6. The multi-source remote sensing data retrieval enhancement generation method according to claim 5, characterized in that, The step of calibrating the multi-source evidence according to the triage results to obtain calibrated enhanced evidence includes: In response to the triage result indicating a conflict, the fused feature vector of the conflicting multi-source evidence is input into a preset second classifier to obtain the conflict type; The corresponding score is used as the base confidence level, and the base confidence level is recalibrated according to the conflict type to obtain the calibrated enhanced evidence.

7. The multi-source remote sensing data retrieval enhancement generation method according to claim 1, characterized in that, The process involves using a spatial adapter to parse and process pre-acquired multi-source remote sensing data to obtain a fused dataset, including: Match the corresponding spatial adapter according to the type of the multi-source remote sensing data; The spatial adapter is used to perform metadata parsing, spatial coverage extraction, time window unification, and observation parameter normalization on the matched multi-source remote sensing data to obtain a fused dataset under a globally unified spatiotemporal coordinate system.

8. A multi-source remote sensing data retrieval enhancement generation device, characterized in that, include: The parsing module is used to parse and process pre-acquired multi-source remote sensing data using a spatial adapter to obtain a fused dataset; The mapping module is used to construct a spatial observation hypergraph based on the fused dataset, and map the spatial observation hypergraph to hyperbolic space according to the coupling relationship to obtain a hyperbolic hypergraph, wherein the coupling relationship includes coupling the radial depth of the hyperbolic space with the spatial resolution.

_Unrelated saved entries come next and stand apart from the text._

/-! ### `grant` -/

@[simp] theorem grant_ctrl_currentState (s : State) : (grant s).ctrl.currentState = s.ctrl.currentState := rfl
@[simp] theorem grant_ctrl_stateKnown (s : State) : (grant s).ctrl.stateKnown = s.ctrl.stateKnown := rfl
@[simp] theorem grant_ctrl_frequencyHz (s : State) : (grant s).ctrl.frequencyHz = s.ctrl.frequencyHz := rfl
@[simp] theorem grant_ctrl_chain (s : State) : (grant s).ctrl.chain = s.ctrl.chain := rfl
@[simp] theorem grant_ctrl_lock (s : State) : (grant s).ctrl.lock = { phase := .busy, owner := some s.caller, waiters := dropWaiter s.caller s.ctrl.lock.waiters } := rfl
@[simp] theorem grant_ctrl_chainFrozen (s : State) : (grant s).ctrl.chainFrozen = s.ctrl.chainFrozen := rfl
@[simp] theorem grant_ctrl_attached (s : State) : (grant s).ctrl.attached = s.ctrl.attached := rfl
@[simp] theorem grant_io (s : State) : (grant s).io = s.io := rfl
@[simp] theorem grant_lockTimeoutClears (s : State) : (grant s).lockTimeoutClears = s.lockTimeoutClears := rfl
@[simp] theorem grant_inbox (s : State) : (grant s).inbox = s.inbox := rfl
@[simp] theorem grant_turns (s : State) : (grant s).turns = s.turns := rfl
@[simp] theorem grant_caller (s : State) : (grant s).caller = s.caller := rfl
@[simp] theorem grant_draw (s : State) : (grant s).draw = s.draw := rfl
@[simp] theorem grant_results (s : State) : (grant s).results = s.results := rfl

/-! ### `enqueue` -/

@[simp] theorem enqueue_ctrl_currentState (s : State) : (enqueue s).ctrl.currentState = s.ctrl.currentState := rfl
@[simp] theorem enqueue_ctrl_stateKnown (s : State) : (enqueue s).ctrl.stateKnown = s.ctrl.stateKnown := rfl
@[simp] theorem enqueue_ctrl_frequencyHz (s : State) : (enqueue s).ctrl.frequencyHz = s.ctrl.frequencyHz := rfl
@[simp] theorem enqueue_ctrl_chain (s : State) : (enqueue s).ctrl.chain = s.ctrl.chain := rfl
@[simp] theorem enqueue_ctrl_lock (s : State) : (enqueue s).ctrl.lock = { s.ctrl.lock with waiters := addWaiter s.caller s.ctrl.lock.waiters } := rfl
@[simp] theorem enqueue_ctrl_chainFrozen (s : State) : (enqueue s).ctrl.chainFrozen = s.ctrl.chainFrozen := rfl
@[simp] theorem enqueue_ctrl_attached (s : State) : (enqueue s).ctrl.attached = s.ctrl.attached := rfl
@[simp] theorem enqueue_io (s : State) : (enqueue s).io = s.io := rfl
@[simp] theorem enqueue_lockTimeoutClears (s : State) : (enqueue s).lockTimeoutClears = s.lockTimeoutClears := rfl
@[simp] theorem enqueue_inbox (s : State) : (enqueue s).inbox = s.inbox := rfl
@[simp] theorem enqueue_turns (s : State) : (enqueue s).turns = s.turns := rfl
@[simp] theorem enqueue_caller (s : State) : (enqueue s).caller = s.caller := rfl
@[simp] theorem enqueue_draw (s : State) : (enqueue s).draw = s.draw := rfl
@[simp] theorem enqueue_results (s : State) : (enqueue s).results = s.results := rfl

/-! ### `release` -/

@[simp] theorem release_ctrl_currentState (r : Result) (s : State) : (release r s).ctrl.currentState = s.ctrl.currentState := rfl
@[simp] theorem release_ctrl_stateKnown (r : Result) (s : State) : (release r s).ctrl.stateKnown = s.ctrl.stateKnown := rfl
@[simp] theorem release_ctrl_frequencyHz (r : Result) (s : State) : (release r s).ctrl.frequencyHz = s.ctrl.frequencyHz := rfl
@[simp] theorem release_ctrl_chain (r : Result) (s : State) : (release r s).ctrl.chain = s.ctrl.chain := rfl
@[simp] theorem release_ctrl_lock (r : Result) (s : State) : (release r s).ctrl.lock = { s.ctrl.lock with phase := .idle, owner := none } := rfl
@[simp] theorem release_ctrl_chainFrozen (r : Result) (s : State) : (release r s).ctrl.chainFrozen = s.ctrl.chainFrozen := rfl
@[simp] theorem release_ctrl_attached (r : Result) (s : State) : (release r s).ctrl.attached = s.ctrl.attached := rfl
@[simp] theorem release_io (r : Result) (s : State) : (release r s).io = s.io := rfl
@[simp] theorem release_lockTimeoutClears (r : Result) (s : State) : (release r s).lockTimeoutClears = s.lockTimeoutClears := rfl
@[simp] theorem release_inbox (r : Result) (s : State) : (release r s).inbox = s.inbox.eraseP fun q => q.caller == s.caller := rfl
@[simp] theorem release_turns (r : Result) (s : State) : (release r s).turns = s.turns := rfl
@[simp] theorem release_caller (r : Result) (s : State) : (release r s).caller = s.caller := rfl
@[simp] theorem release_draw (r : Result) (s : State) : (release r s).draw = s.draw := rfl
@[simp] theorem release_results (r : Result) (s : State) : (release r s).results = s.results ++ [(s.caller, r)] := rfl

/-! ### `dropTurn` -/

@[simp] theorem dropTurn_toEngine (s : State) : (dropTurn s).toEngine = s.toEngine := rfl
@[simp] theorem dropTurn_lockTimeoutClears (s : State) : (dropTurn s).lockTimeoutClears = s.lockTimeoutClears := rfl
@[simp] theorem dropTurn_inbox (s : State) : (dropTurn s).inbox = s.inbox := rfl
@[simp] theorem dropTurn_turns (s : State) : (dropTurn s).turns = s.turns.tail := rfl
@[simp] theorem dropTurn_caller (s : State) : (dropTurn s).caller = s.caller := rfl
@[simp] theorem dropTurn_draw (s : State) : (dropTurn s).draw = s.draw := rfl
@[simp] theorem dropTurn_results (s : State) : (dropTurn s).results = s.results := rfl

/-! ### `setMover` -/

@[simp] theorem setMover_toEngine (c : CallerId) (d : LockDraw) (s : State) : (setMover c d s).toEngine = s.toEngine := rfl
@[simp] theorem setMover_lockTimeoutClears (c : CallerId) (d : LockDraw) (s : State) : (setMover c d s).lockTimeoutClears = s.lockTimeoutClears := rfl
@[simp] theorem setMover_inbox (c : CallerId) (d : LockDraw) (s : State) : (setMover c d s).inbox = s.inbox := rfl
@[simp] theorem setMover_turns (c : CallerId) (d : LockDraw) (s : State) : (setMover c d s).turns = s.turns := rfl
@[simp] theorem setMover_caller (c : CallerId) (d : LockDraw) (s : State) : (setMover c d s).caller = c := rfl
@[simp] theorem setMover_draw (c : CallerId) (d : LockDraw) (s : State) : (setMover c d s).draw = d := rfl
@[simp] theorem setMover_results (c : CallerId) (d : LockDraw) (s : State) : (setMover c d s).results = s.results := rfl

/-! ### `logEdges` -/

@[simp] theorem logEdges_backend (es : List Edge) (io : Interface) : (logEdges es io).backend = io.backend := rfl
@[simp] theorem logEdges_target (es : List Edge) (io : Interface) : (logEdges es io).target = io.target := rfl
@[simp] theorem logEdges_outcomes (es : List Edge) (io : Interface) : (logEdges es io).outcomes = io.outcomes := rfl
@[simp] theorem logEdges_drawn (es : List Edge) (io : Interface) : (logEdges es io).drawn = io.drawn := rfl
@[simp] theorem logEdges_wire (es : List Edge) (io : Interface) : (logEdges es io).wire = io.wire ++ [es] := rfl
@[simp] theorem logEdges_opcodes (es : List Edge) (io : Interface) : (logEdges es io).opcodes = io.opcodes := rfl

/-! ### `dropOutcome` -/

@[simp] theorem dropOutcome_backend (io : Interface) : (dropOutcome io).backend = io.backend := rfl
@[simp] theorem dropOutcome_target (io : Interface) : (dropOutcome io).target = io.target := rfl
@[simp] theorem dropOutcome_outcomes (io : Interface) : (dropOutcome io).outcomes = io.outcomes.tail := rfl
@[simp] theorem dropOutcome_drawn (io : Interface) : (dropOutcome io).drawn = io.drawn := rfl
@[simp] theorem dropOutcome_wire (io : Interface) : (dropOutcome io).wire = io.wire := rfl
@[simp] theorem dropOutcome_opcodes (io : Interface) : (dropOutcome io).opcodes = io.opcodes := rfl

/-! ### `clockEdge` -/

@[simp] theorem clockEdge_backend (e : Edge) (io : Interface) : (clockEdge e io).backend = { io.backend with book := tapNext io.backend.book e.tms, lines := linesAfter io.backend e } := rfl
@[simp] theorem clockEdge_target (e : Edge) (io : Interface) : (clockEdge e io).target = targetEdge e io.target := rfl
@[simp] theorem clockEdge_outcomes (e : Edge) (io : Interface) : (clockEdge e io).outcomes = io.outcomes := rfl
@[simp] theorem clockEdge_drawn (e : Edge) (io : Interface) : (clockEdge e io).drawn = io.drawn := rfl
@[simp] theorem clockEdge_wire (e : Edge) (io : Interface) : (clockEdge e io).wire = io.wire := rfl
@[simp] theorem clockEdge_opcodes (e : Edge) (io : Interface) : (clockEdge e io).opcodes = io.opcodes := rfl

end Sys2Proof.Machine
end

The aggregation module is used to extract relevant hyperedges in the hyperbolic hypergraph in response to a query index given by the user, and perform cross-resolution aggregation on the corresponding relevant hyperedges based on the coupling relationship to obtain the corresponding multi-source evidence; The calibration module is used to perform conflict triage on each of the multi-source evidences, calibrate the corresponding multi-source evidences according to the triage results, and obtain calibrated enhanced evidence. The input module is used to input the multi-source evidence and the enhanced evidence as retrieval enhanced context information into the large language model.

9. An electronic device, characterized in that, Including memory and processor; The memory is used to store computer programs; The processor is configured to, when executing the computer program, implement the multi-source remote sensing data retrieval enhancement generation method as described in any one of claims 1 to 7.

10. A computer-readable storage medium, characterized in that, The storage medium stores a computer program, which, when executed by a processor, implements the multi-source remote sensing data retrieval enhancement generation method as described in any one of claims 1 to 7.